→ Description of the task:
In the listing beneath this line, copy exactly the lines starting with the one containing "number bring. -/" and going on through the one containing "else if syncLossDue".

→ Input data:
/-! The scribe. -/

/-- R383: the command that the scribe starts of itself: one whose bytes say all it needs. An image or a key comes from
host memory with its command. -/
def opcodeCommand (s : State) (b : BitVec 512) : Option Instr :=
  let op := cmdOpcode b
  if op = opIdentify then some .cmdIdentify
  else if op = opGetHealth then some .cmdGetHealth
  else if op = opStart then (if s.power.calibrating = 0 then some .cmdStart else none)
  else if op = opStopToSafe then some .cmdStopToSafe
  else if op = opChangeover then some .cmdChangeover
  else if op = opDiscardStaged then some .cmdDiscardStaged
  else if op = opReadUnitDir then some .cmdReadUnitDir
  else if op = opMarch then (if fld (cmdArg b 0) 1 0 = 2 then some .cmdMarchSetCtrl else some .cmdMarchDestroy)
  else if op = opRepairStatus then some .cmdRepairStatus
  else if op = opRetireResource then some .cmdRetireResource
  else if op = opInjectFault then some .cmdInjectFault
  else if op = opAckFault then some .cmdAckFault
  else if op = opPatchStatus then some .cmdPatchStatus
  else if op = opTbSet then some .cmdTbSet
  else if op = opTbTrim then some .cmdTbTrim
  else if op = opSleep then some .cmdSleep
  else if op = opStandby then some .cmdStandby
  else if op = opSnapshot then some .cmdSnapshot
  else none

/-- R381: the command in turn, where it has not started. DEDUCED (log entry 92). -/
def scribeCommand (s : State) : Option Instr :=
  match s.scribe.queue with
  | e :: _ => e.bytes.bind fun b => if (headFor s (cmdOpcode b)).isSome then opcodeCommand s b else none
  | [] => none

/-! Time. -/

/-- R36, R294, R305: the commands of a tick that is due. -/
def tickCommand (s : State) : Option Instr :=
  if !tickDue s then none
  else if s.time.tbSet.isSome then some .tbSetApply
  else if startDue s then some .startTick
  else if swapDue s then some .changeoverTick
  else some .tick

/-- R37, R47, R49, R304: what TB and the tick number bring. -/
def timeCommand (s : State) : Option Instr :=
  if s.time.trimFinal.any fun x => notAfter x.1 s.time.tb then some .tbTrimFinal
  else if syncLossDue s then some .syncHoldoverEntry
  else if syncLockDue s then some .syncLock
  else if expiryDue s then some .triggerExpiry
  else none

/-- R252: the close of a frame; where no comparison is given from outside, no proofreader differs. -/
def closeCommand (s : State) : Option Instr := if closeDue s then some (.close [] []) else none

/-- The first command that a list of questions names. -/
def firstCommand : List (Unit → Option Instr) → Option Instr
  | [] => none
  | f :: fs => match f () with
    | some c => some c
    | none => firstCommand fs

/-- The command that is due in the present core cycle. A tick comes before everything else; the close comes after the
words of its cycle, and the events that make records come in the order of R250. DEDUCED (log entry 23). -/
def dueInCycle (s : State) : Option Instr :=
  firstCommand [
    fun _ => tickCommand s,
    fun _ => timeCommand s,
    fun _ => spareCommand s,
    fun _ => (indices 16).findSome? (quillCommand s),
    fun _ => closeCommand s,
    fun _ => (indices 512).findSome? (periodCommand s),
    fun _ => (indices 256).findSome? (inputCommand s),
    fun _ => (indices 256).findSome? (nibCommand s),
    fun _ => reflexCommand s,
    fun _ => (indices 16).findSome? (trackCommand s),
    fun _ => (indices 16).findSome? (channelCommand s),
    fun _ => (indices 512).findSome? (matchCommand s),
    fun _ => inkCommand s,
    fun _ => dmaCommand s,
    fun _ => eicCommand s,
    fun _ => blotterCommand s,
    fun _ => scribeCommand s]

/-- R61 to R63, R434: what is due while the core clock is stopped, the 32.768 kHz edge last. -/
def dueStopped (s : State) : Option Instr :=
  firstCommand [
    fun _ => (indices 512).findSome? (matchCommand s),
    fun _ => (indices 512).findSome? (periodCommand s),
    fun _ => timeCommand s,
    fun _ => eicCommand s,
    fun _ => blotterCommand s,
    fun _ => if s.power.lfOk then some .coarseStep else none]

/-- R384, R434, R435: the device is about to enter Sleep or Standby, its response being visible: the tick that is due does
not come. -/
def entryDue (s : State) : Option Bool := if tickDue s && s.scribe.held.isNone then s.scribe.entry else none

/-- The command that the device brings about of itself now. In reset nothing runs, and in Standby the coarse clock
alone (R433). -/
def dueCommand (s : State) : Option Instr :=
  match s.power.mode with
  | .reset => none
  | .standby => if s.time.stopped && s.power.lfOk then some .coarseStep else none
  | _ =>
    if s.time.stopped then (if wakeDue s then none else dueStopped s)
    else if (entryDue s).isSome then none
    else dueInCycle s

→ Solution to the exercise:
/-- R37, R47, R49, R304: what TB and the tick number bring. -/
def timeCommand (s : State) : Option Instr :=
  if s.time.trimFinal.any fun x => notAfter x.1 s.time.tb then some .tbTrimFinal
  else if syncLossDue s then some .syncHoldoverEntry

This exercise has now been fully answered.